3) Auxilium Pharmaceuticals Inc. (NASDAQ:AUXL)

Sector Healthcare
Industry Drug Related Products
Market Cap $1.15B
Beta 0.75

AUXL stock chart

Key Metrics

Current Ratio 2.67
Quick Ratio 2.48
5-Year Projected Earnings Per Share Growth Rate 30.00%
Short Interest 7.37%

Auxilium Pharmaceuticals, Inc., a specialty biopharmaceutical company, together with its subsidiaries, engages in developing and marketing pharmaceutical products primarily in the United States. It markets Testim, a testosterone gel for the treatment of hypogonadism; and XIAFLEX (collagenase clostridium histolyticum), an injectable collagenase enzyme for the treatment of Dupuytren's contracture in adult patients with a palpable cord.
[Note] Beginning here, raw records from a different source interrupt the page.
/-- A run of this package that its home serves. -/
def refServed (s : State) (r : Run) : Bool := r.home.isSome || !r.pod || decide (homeStatus s r.striped r.pa r.len r.key = statusOk)

/-- Where a result goes, once it can go there. -/
def refDest (s : State) (va n : Nat) : Chk (List Run) := do
  let ps ← translateRange s s.cc.ctx s.cc.sys.sv .jobWrite anyFmt va n
  let rs := runsOf s ps
  checkDest s s.cc.ctx (rs.filter (refServed s))
  .ok rs

/-- A request of the referee's. -/
def State.refSend (s : State) (home : Nat) (r : Run) (write : Bool) (data : List Byte) : State :=
  let (tag, s1) := s.newTag
  let x : RefReq := { tag := tag, home := home, va := r.va, len := r.len, deadline := s.sys.pkgCycle.toNat + timeoutCycles s, key := r.key, write := write,
                      flight := (s.cc.cluster .K).flightNo }
  let c := s1.cc
  (s1.putCc { c with mem := { c.mem with refReqs := c.mem.refReqs ++ [x] } }).sendRequest
    { src := selfPkg s, dst := home, core := s.curCore, tag := tag, sInc := selfInc s, rInc := peerInc s home, ctx := s.cc.ctx,
      addr := r.pa, op := boolNat write, striped := r.striped, len := r.len, aop := 0, key := r.key, cls := 0, data := data }

/-- A result into the runs that can take it; a package that is not up takes none. -/
def State.refWrite (s : State) (runs : List Run) (bs : List Byte) : State :=
  let here := (offRuns 0 runs).foldl (fun m x =>
    if x.2.home.isSome || !refServed s x.2 then m else m.write s.cc.ctx x.2.key x.2.pa ((bs.drop x.1).take x.2.len)) s.mem
  (refChunks runs).foldl (fun s x => if peerUp s x.2.2 then s.refSend x.2.2 x.2.1 true ((bs.drop x.1).take x.2.1.len) else s) (s.withMem here)

/-! ## The record (R395 to R397) -/

structure RefLeaf where
  cluster : Nat
  pkg : Nat
  kind : Nat
  mode : Nat
  lane : Nat
  param : List Byte
  a : List Byte
  b : List Byte
  res : List Byte

def leafAt (r : List Byte) : RefLeaf :=
  { cluster := bits (payAt r 0 8) 57 56, kind := bits (payAt r 0 8) 55 48, pkg := bits (payAt r 8 8) 21 16, mode := payAt r 24 4, lane := payAt r 40 4,
    param := (r.drop 48).take 64, a := (r.drop 112).take 48, b := (r.drop 160).take 48, res := (r.drop 224).take 32 }

/-- ReservedBytesSet. -/
def reservedSet (r : List Byte) : Bool :=
  let w1 := payAt r 8 8
  decide (bits (payAt r 0 8) 63 58 ≠ 0) || decide (bits w1 63 28 ≠ 0) || decide (bits w1 23 22 ≠ 0) || decide (bits w1 15 11 ≠ 0)
    || decide (payAt r 22 2 ≠ 0) || decide (bits (payAt r 24 4) 31 28 ≠ 0) || decide (bits (payAt r 32 8) 51 0 ≠ 0)
    || decide (payAt r 44 4 ≠ 0)

/-- Page codes of MODE: format and geometry of A, B and the result. -/
def RefLeaf.fa (l : RefLeaf) : Nat := bits l.mode 3 0
def RefLeaf.ga (l : RefLeaf) : Nat := bits l.mode 7 4
def RefLeaf.fb (l : RefLeaf) : Nat := bits l.mode 11 8
def RefLeaf.gb (l : RefLeaf) : Nat := bits l.mode 15 12
def RefLeaf.gr (l : RefLeaf) : Nat := bits l.mode 23 20
def RefLeaf.op (l : RefLeaf) : Nat := bits l.lane 27 21
def RefLeaf.card (l : RefLeaf) : List W64 := words64 8 l.param

/-- A leaf of the array. -/
def RefLeaf.matrix (l : RefLeaf) : Bool := l.cluster = 2

/-- The format and geometry codes that an operand of the array can have. -/
def matCode (fmt geo : Nat) : Bool := matFormat fmt && decide (geo ≤ 4) && (isSb fmt || decide (geo = 0))

/-- LANE, PARAM and MODE are those of a matrix command that makes leaves. -/
def matrixDecodes (l : RefLeaf) : Bool :=
  let plain := decide (ofBytes l.param = 0)
  (match decode .C l.lane with
    | .ok _ => true
    | .error _ => false)
    && (match l.op with
      | 0x52 => plain && matCode l.fa l.ga && matCode l.fb l.gb && (isSb l.fa == isSb l.fb)
      | 0x53 => plain && matCode l.fa l.ga && matCode l.fb l.gb && (isSb l.fa == isSb l.fb)
      | 0x54 => plain
      | 0x55 => plain
      | 0x56 => plain && decide (l.gr ≤ 4)
      | 0x57 => plain
      | 0x58 => decide (payAt l.param 0 8 ≤ 127) && decide (ofBytes (l.param.drop 16) = 0)
      | _ => false)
The company sells its products to wholesale drug distributors, specialty pharmacies, specialty distributors, and chain drug stores. Auxilium Pharmaceuticals, Inc. was founded in 1999 and is headquartered in Malvern, Pennsylvania.

*Company profiles were sourced from Google Finance and Yahoo Finance. Financial data was sourced from Finviz on 09/18/2012.

Disclosure: I have no positions in any stocks mentioned, and no plans to initiate any positions within the next 72 hours.

Business relationship disclosure: This article was prepared for ZetaKap Media by one of our full-time analysts. We did not receive compensation for this article (other than from Seeking Alpha), and we have no business relationship with any company whose stock is mentioned in this article.